Department of Physiology, Faculty of Medicine, University of Alcala, Madrid, Spain.
Mol Pain. 2010 Dec 18;6:95. doi: 10.1186/1744-8069-6-95.
The transcriptional repressor DREAM (downstream regulatory element antagonist modulator) controls the expression of prodynorphin and has been involved in the modulation of endogenous responses to pain. To investigate the role of DREAM in central mechanisms of pain sensitization, we used a line of transgenic mice (L1) overexpressing a Ca(2+)- and cAMP-insensitive DREAM mutant in spinal cord and dorsal root ganglia.
L1 DREAM transgenic mice showed reduced expression in the spinal cord of several genes related to pain, including prodynorphin and BDNF (brain-derived neurotrophic factor) and a state of basal hyperalgesia without change in A-type currents. Peripheral inflammation produced enhancement of spinal reflexes and increased expression of BDNF in wild type but not in DREAM transgenic mice. The enhancement of the spinal reflexes was reproduced in vitro by persistent electrical stimulation of C-fibers in wild type but not in transgenic mice. Exposure to exogenous BDNF produced a long-term enhancement of dorsal root-ventral root responses in transgenic mice.

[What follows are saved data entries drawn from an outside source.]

/-- The number that a list of digit characters stands for, most significant first. -/
def digitsValue (cs : List Byte) : Nat := cs.foldl (fun acc c => acc * 10 + (c.toNat - 0x30)) 0

theorem digitsValue_append_digitChar (cs : List Byte) {d : Nat} (h : d < 10) :
    digitsValue (cs ++ [digitChar d]) = digitsValue cs * 10 + d := by
  simp only [digitsValue, List.foldl_append, List.foldl_cons, List.foldl_nil, digitChar_toNat h,
    Nat.add_sub_cancel_left]

theorem digitsValue_decDigits {k n : Nat} (h : n < 10 ^ k) : digitsValue (decDigits k n) = n := by
  induction k, n using decDigits.induct with
  | case1 n => exact (Nat.lt_one_iff.mp h).symm
  | case2 k n hn =>
    rw [decDigits, if_pos hn, ← List.nil_append [digitChar n], digitsValue_append_digitChar [] hn]
    exact Nat.zero_add n
  | case3 k n hn ih =>
    have hvalue := ih (by omega)
    rw [decDigits, if_neg hn, digitsValue_append_digitChar _ (Nat.mod_lt n (by decide)), hvalue]
    omega

theorem decDigits_length_le (k n : Nat) : (decDigits k n).length ≤ k := by
  induction k, n using decDigits.induct with
  | case1 n => exact Nat.le_refl 0
  | case2 k n hn => simp [decDigits, hn]
  | case3 k n hn ih => simpa [decDigits, hn] using ih

theorem decDigits_succ_ne_nil (k n : Nat) : decDigits (k + 1) n ≠ [] := by
  rw [decDigits]
  split
  · exact List.cons_ne_nil _ _
  · exact List.append_ne_nil_of_right_ne_nil _ (List.cons_ne_nil _ _)

/-- A number but zero has a first digit, and it is not zero. -/
theorem decDigits_head?_of_pos {k n : Nat} (h : n < 10 ^ k) (hpos : 0 < n) :
    ∃ d, 0 < d ∧ d < 10 ∧ (decDigits k n).head? = some (digitChar d) := by
  induction k, n using decDigits.induct with
  | case1 n => omega
  | case2 k n hn => exact ⟨n, hpos, hn, by rw [decDigits, if_pos hn, List.head?_cons]⟩
  | case3 k n hn ih =>
    obtain ⟨d, hd, hd', hhead⟩ := ih (by omega) (by omega)
    exact ⟨d, hd, hd', by rw [decDigits, if_neg hn, List.head?_append, hhead, Option.some_or]⟩

theorem word_lt_ten_pow (n : Word) : n.toNat < 10 ^ 10 := n.isLt.trans (by decide)

theorem dec_zero : dec 0 = [0x30] := rfl

theorem dec_ne_nil (n : Word) : dec n ≠ [] := decDigits_succ_ne_nil 9 n.toNat

/-- Settles O57: ten digits are enough for 32 bits. -/
theorem decIsMinimalDecimal : Obligations.DecIsMinimalDecimal := by
  intro n
  refine ⟨?digits, digitsValue_decDigits (word_lt_ten_pow n), ?noLeadingZero, ?zero,
    List.length_pos_iff.mpr (dec_ne_nil n), decDigits_length_le 10 n.toNat⟩
  case digits =>
    intro c hc
    obtain ⟨d, hd, rfl⟩ := decDigits_mem hc
    rw [digitChar_toNat hd]
    omega
  case noLeadingZero =>
    intro hn hhead
    have hpos : 0 < n.toNat := Nat.pos_of_ne_zero fun h0 => hn (BitVec.eq_of_toNat_eq h0)
    obtain ⟨d, hd, hd', hfirst⟩ := decDigits_head?_of_pos (word_lt_ten_pow n) hpos
    have hchar : digitChar d = 0x30 := Option.some.inj (hfirst.symm.trans hhead)
    have hcode : 0x30 + d = 0x30 := by rw [← digitChar_toNat hd', hchar]; rfl
    omega
  case zero =>
    rintro rfl
    exact dec_zero
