/-- Rule R114: the sampled byte is stored in RAM when the latched address is below `RAM_LEN` and nowhere else; the Bus
Sample holds it in both cases; the block never drives. The one sample is used up (log entry 9), and the settle wait comes after
the clock's rise (its record is log entry 24). -/
def Obligations.WriteCycleShadowsRam : Prop :=
  ∀ s : State, s.phase = .data → s.clk = false → s.dir = .cpuWrite → s.dpDir = false →
    answers (exec .eDataWr s) fun t =>
      t.bs = ⟨busAddr s.cfg s.ah s.al, .cpuWrite, s.sampled.b⟩
      ∧ (∀ b a, t.cell b a =
          if b = .ram ∧ a = (busAddr s.cfg s.ah s.al).toNat ∧ (busAddr s.cfg s.ah s.al).toNat < s.cfg.ramLen then s.sampled.b
          else s.cell b a)
      ∧ t.ahEn = false ∧ t.dEn = true ∧ t.clk = true ∧ t.dpDir = false ∧ t.alEn = s.alEn ∧ t.phase = .data
      ∧ t.pinTrace = s.pinTrace ++ (if s.ahEn then [[.ahEn false]] else [])
          ++ [if s.dEn then [.clk true] else [.dEn true, .clk true]]
      ∧ t.waits = s.waits ++ [⟨t.pinTrace.length, s.cfg.tSettle⟩]
      ∧ t.samples = s.samples.tail ∧ t.draws = drawsAfter s.samples s.draws
      ∧ t.al = s.al ∧ t.ah = s.ah ∧ t.dir = s.dir ∧ t.dout = s.dout ∧ t.clockEnabled = s.clockEnabled
      ∧ engineFrame s t

/-- Rules R115, R117: the byte served is RAM's, else ROM's, else the fallback (of the data path's width, log entry 2), and it is
driven with the clock's rise and held in the Bus Sample; no sample is taken and no cell changes. With ROM as long as the bus
address reaches, the fallback is never driven (rule R9). -/
def Obligations.ReadCycleDrivesServedByte : Prop :=
  ∀ s : State, s.phase = .data → s.clk = false → s.dir = .cpuRead → s.dpDir = false →
    answers (exec .eDataRd s) fun t =>
      t.dout = (if (busAddr s.cfg s.ah s.al).toNat < s.cfg.ramLen then s.cell .ram (busAddr s.cfg s.ah s.al).toNat
        else if (busAddr s.cfg s.ah s.al).toNat < s.cfg.romLen then s.cell .rom (busAddr s.cfg s.ah s.al).toNat
        else s.cfg.cut s.cfg.fallbackByte)
      ∧ (2 ^ s.cfg.addrW.val ≤ s.cfg.romLen → t.dout = if (busAddr s.cfg s.ah s.al).toNat < s.cfg.ramLen
        then s.cell .ram (busAddr s.cfg s.ah s.al).toNat else s.cell .rom (busAddr s.cfg s.ah s.al).toNat)
      ∧ t.bs = ⟨busAddr s.cfg s.ah s.al, .cpuRead, t.dout⟩
      ∧ t.dpOut = some t.dout
      ∧ t.ahEn = false ∧ t.dEn = true ∧ t.clk = true ∧ t.dpDir = true ∧ t.alEn = s.alEn ∧ t.phase = .data
      ∧ t.pinTrace = s.pinTrace ++ (if s.ahEn then [[.ahEn false]] else []) ++ [[.dpOn t.dout]]
          ++ [if s.dEn then [.clk true] else [.dEn true, .clk true]]
      ∧ t.waits = s.waits
      ∧ t.al = s.al ∧ t.ah = s.ah ∧ t.dir = s.dir ∧ t.clockEnabled = s.clockEnabled
      ∧ t.samples = s.samples ∧ t.draws = s.draws
      ∧ sameMemory s t ∧ engineFrame s t

/-- Rule R116: the clock falls, and the atomic block decides where the sequencer goes and clears `clock_enabled` when a
single step is consumed; `single_step` is not cleared. The wait of `clock_period_hint` comes before the fall (its record is log
entry 24). -/
def Obligations.ClockFallEndsCycle : Prop :=
  ∀ s : State, s.phase = .data → s.clk = true →
    answers (exec .eClkFall s) fun t =>
      t.clk = false
      ∧ (s.singleStep = true → t.clockEnabled = false ∧ t.phase = .idle)
      ∧ (s.singleStep = false → t.clockEnabled = s.clockEnabled ∧ t.phase = if s.clockEnabled then .acqLo else .idle)
      ∧ t.pinTrace = s.pinTrace ++ [[.clk false]]
      ∧ t.waits = s.waits ++ [⟨s.pinTrace.length, s.clockPeriodHint⟩]
      ∧ t.alEn = s.alEn ∧ t.ahEn = s.ahEn ∧ t.dEn = s.dEn ∧ t.dpDir = s.dpDir
      ∧ t.al = s.al ∧ t.ah = s.ah ∧ t.dir = s.dir ∧ t.dout = s.dout ∧ t.bs = s.bs
      ∧ t.samples = s.samples ∧ t.draws = s.draws
      ∧ sameMemory s t ∧ engineFrame s t

/-! ### Host-port control commands -/

/-- Rule R141. -/
def Obligations.ClockZeroDisablesClock : Prop :=
  ∀ s : State, answers (exec .clock0 s) fun t =>
    t.clockEnabled = false
    ∧ endedWith [[0x21#8, 0x7B#8, 0x43#8, 0x4C#8, 0x4F#8, 0x43#8, 0x4B#8, 0x2C#8, 0x31#8, 0x7D#8, 0x30#8]] s t
    ∧ t.singleStep = s.singleStep ∧ t.resetAsserted = s.resetAsserted ∧ t.clockPeriodHint = s.clockPeriodHint
    ∧ t.leaseSaved = s.leaseSaved ∧ sameSettings s t ∧ sameMemory s t ∧ hostFrame s t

Our results indicate that endogenous BDNF is involved in spinal sensitization following inflammation and that blockade of BDNF induction in DREAM transgenic mice underlies the failure to develop spinal sensitization.
转录抑制因子 DREAM(下游调节元件拮抗剂调节剂)控制着前脑啡肽原的表达,并参与了内源性疼痛反应的调节。为了研究 DREAM 在疼痛敏化的中枢机制中的作用,我们使用了一种在脊髓和背根神经节中过度表达钙(Ca 2+)和环腺苷酸(cAMP)不敏感的 DREAM 突变体的转基因小鼠(L1)系。
L1 DREAM 转基因小鼠的脊髓中几种与疼痛相关的基因表达减少,包括前脑啡肽原和脑源性神经营养因子(BDNF),并且存在基础痛觉过敏而 A 型电流没有变化。外周炎症导致野生型小鼠脊髓反射增强和 BDNF 表达增加,但 DREAM 转基因小鼠则没有。在野生型小鼠中,持续电刺激 C 纤维可重现脊髓反射的增强,但在转基因小鼠中则不能。外源性 BDNF 的暴露导致转基因小鼠背根-腹根反应的长期增强。
我们的结果表明,内源性 BDNF 参与了炎症后的脊髓敏化,而 DREAM 转基因小鼠中 BDNF 诱导的阻断是其脊髓敏化失败的基础。